▸ Exercise requirements: Only the stretch of the listing below that runs from the line with "List Byte) (q" through the line with "round trip -/" is to be printed, exactly and with both ends.

▸ Provided information:
··········
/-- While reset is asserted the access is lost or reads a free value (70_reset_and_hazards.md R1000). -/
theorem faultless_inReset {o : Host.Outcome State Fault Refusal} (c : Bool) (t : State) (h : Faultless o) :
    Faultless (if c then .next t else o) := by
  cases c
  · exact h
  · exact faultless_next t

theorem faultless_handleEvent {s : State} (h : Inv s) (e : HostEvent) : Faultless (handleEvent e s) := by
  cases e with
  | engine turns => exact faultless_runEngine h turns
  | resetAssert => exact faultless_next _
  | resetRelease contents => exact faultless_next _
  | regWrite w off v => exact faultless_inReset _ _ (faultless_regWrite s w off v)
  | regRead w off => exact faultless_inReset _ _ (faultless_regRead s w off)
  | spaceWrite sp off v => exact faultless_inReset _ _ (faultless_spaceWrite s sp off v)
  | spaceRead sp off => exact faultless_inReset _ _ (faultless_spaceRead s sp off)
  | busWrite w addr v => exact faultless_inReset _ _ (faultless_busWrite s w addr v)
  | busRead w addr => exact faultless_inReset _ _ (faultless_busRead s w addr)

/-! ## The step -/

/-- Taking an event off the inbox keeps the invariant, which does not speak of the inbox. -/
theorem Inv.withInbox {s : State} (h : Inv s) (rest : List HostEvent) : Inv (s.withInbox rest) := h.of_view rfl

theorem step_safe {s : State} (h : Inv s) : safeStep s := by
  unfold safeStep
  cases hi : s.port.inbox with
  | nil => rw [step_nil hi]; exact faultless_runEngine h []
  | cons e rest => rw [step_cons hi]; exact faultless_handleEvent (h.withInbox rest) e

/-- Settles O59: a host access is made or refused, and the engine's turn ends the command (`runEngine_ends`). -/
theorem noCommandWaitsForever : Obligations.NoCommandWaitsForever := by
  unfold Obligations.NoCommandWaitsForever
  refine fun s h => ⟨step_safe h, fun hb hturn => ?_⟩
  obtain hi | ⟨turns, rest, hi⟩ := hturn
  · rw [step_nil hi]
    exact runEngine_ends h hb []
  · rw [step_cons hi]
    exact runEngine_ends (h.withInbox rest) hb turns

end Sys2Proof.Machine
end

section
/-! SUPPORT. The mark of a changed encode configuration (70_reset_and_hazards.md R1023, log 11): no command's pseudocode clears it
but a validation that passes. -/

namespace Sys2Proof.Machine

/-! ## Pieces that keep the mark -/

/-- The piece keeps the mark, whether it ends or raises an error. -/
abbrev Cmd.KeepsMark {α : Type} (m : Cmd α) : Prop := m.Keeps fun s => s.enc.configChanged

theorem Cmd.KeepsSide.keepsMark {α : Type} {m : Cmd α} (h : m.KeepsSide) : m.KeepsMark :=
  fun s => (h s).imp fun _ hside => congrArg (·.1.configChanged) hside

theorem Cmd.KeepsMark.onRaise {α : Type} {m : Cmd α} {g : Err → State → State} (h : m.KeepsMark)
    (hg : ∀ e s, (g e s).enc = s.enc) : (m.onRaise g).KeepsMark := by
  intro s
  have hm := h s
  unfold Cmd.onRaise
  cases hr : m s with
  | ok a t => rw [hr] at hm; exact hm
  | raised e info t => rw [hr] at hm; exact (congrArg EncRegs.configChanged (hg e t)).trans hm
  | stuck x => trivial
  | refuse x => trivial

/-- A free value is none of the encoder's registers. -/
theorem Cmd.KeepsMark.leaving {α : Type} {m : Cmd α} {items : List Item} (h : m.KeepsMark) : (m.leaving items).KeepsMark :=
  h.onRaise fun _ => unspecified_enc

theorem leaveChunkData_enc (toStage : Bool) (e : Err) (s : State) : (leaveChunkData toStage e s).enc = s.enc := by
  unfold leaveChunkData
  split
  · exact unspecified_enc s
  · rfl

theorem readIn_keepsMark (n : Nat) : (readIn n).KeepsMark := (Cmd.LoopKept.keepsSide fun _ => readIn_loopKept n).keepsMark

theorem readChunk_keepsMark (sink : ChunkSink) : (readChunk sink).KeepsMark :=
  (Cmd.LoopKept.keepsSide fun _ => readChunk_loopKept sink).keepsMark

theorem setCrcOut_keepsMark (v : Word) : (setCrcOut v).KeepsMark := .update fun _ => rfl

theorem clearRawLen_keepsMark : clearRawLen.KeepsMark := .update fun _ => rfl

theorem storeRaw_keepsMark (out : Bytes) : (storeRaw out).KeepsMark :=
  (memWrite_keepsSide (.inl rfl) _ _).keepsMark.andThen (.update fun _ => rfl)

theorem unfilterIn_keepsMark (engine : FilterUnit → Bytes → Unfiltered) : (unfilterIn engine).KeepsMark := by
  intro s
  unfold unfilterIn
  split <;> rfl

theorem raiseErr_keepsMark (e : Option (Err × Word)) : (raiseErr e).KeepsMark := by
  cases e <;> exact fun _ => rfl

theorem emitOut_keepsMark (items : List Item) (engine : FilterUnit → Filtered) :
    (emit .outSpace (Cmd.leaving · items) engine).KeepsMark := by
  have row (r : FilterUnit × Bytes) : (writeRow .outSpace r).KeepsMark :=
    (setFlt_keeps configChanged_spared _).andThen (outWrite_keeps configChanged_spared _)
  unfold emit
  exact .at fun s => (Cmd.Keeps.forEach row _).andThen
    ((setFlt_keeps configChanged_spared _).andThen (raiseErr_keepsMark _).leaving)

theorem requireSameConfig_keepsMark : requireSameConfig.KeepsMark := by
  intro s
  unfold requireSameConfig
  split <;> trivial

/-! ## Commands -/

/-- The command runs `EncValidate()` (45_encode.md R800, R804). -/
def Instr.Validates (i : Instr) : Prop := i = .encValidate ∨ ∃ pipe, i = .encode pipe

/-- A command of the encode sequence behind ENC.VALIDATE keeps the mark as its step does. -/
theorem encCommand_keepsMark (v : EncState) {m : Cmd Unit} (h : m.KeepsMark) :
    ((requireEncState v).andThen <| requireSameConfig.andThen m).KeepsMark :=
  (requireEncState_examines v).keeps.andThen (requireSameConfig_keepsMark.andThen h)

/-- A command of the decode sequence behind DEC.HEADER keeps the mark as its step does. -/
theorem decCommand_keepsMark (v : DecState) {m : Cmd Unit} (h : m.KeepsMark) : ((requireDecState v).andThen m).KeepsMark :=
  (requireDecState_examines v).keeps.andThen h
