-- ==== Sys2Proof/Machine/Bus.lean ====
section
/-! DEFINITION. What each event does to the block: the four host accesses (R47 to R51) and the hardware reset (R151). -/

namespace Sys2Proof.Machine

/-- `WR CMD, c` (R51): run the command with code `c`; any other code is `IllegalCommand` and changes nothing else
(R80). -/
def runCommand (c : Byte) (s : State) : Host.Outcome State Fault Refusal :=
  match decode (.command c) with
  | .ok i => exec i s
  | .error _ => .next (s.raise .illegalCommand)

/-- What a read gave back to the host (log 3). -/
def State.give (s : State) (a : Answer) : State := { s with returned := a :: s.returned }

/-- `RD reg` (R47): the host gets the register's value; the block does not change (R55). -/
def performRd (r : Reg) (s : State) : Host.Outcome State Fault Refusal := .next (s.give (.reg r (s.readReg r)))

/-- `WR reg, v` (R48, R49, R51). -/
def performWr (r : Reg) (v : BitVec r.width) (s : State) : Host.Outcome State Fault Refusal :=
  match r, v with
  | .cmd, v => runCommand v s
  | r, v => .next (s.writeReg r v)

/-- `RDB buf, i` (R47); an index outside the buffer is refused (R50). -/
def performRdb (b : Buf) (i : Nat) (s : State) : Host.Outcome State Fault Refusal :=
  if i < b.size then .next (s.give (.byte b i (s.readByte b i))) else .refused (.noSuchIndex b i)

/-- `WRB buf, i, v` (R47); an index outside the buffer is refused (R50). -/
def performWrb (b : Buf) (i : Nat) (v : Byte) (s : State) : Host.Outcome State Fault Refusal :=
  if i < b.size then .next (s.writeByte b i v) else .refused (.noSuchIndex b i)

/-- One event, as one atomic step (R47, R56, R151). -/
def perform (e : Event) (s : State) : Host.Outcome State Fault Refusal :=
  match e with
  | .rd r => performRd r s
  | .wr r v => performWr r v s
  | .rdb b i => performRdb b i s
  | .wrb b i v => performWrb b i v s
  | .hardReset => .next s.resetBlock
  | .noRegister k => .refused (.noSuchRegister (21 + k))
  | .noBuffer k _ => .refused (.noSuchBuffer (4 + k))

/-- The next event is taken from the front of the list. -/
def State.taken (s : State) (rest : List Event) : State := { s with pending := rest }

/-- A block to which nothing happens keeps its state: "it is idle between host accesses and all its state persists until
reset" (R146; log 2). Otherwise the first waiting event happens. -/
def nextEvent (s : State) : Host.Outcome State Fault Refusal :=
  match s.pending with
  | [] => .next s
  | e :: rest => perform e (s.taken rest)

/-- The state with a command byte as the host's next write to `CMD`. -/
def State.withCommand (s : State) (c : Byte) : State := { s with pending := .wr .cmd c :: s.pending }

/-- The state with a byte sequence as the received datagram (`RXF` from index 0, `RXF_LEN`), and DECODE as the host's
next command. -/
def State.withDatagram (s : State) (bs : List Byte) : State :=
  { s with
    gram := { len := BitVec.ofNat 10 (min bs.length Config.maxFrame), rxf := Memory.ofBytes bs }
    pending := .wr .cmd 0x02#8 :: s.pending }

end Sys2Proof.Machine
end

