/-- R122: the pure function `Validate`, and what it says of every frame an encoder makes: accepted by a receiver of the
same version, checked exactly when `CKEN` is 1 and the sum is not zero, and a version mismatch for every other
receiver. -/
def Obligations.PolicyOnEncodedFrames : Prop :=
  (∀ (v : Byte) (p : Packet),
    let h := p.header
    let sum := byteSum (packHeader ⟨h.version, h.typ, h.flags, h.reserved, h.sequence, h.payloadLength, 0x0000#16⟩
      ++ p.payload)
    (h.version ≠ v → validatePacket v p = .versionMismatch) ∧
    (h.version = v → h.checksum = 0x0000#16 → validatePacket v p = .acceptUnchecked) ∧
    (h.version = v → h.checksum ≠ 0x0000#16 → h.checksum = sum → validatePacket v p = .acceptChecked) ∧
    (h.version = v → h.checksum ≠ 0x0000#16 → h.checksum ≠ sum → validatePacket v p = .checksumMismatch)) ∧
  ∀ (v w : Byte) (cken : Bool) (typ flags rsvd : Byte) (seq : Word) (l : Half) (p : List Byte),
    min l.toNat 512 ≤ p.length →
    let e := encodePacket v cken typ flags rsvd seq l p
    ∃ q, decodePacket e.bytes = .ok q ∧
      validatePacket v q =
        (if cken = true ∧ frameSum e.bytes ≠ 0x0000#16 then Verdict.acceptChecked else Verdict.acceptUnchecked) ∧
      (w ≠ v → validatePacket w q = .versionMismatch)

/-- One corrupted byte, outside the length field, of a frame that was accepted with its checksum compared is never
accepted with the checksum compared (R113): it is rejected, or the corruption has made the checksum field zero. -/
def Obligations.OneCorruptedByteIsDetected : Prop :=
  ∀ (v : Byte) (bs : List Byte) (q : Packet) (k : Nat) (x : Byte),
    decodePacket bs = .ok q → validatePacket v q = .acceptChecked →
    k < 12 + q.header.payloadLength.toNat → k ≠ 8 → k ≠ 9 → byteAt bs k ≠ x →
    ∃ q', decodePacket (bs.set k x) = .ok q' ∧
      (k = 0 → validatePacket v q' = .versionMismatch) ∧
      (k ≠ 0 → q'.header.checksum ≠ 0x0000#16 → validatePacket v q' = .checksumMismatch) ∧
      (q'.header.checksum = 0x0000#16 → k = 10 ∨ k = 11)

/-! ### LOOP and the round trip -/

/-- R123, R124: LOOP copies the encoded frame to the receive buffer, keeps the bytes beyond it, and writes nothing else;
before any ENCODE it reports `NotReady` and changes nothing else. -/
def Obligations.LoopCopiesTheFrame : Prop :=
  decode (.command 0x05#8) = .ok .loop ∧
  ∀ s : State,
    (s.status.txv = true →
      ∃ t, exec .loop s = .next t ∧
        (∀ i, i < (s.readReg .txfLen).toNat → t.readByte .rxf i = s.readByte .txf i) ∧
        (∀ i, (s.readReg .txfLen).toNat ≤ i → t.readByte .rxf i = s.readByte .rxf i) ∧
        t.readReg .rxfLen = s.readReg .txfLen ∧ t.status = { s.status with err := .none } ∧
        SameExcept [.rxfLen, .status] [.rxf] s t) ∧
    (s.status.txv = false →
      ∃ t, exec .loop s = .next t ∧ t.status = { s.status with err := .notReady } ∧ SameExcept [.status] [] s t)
··········
▸ Your response:
  ∀ (v : Byte) (bs : List Byte) (q : Packet) (k : Nat) (x : Byte),
    decodePacket bs = .ok q → validatePacket v q = .acceptChecked →
    k < 12 + q.header.payloadLength.toNat → k ≠ 8 → k ≠ 9 → byteAt bs k ≠ x →
    ∃ q', decodePacket (bs.set k x) = .ok q' ∧
      (k = 0 → validatePacket v q' = .versionMismatch) ∧
      (k ≠ 0 → q'.header.checksum ≠ 0x0000#16 → validatePacket v q' = .checksumMismatch) ∧
      (q'.header.checksum = 0x0000#16 → k = 10 ∨ k = 11)

/-! ### LOOP and the round trip -/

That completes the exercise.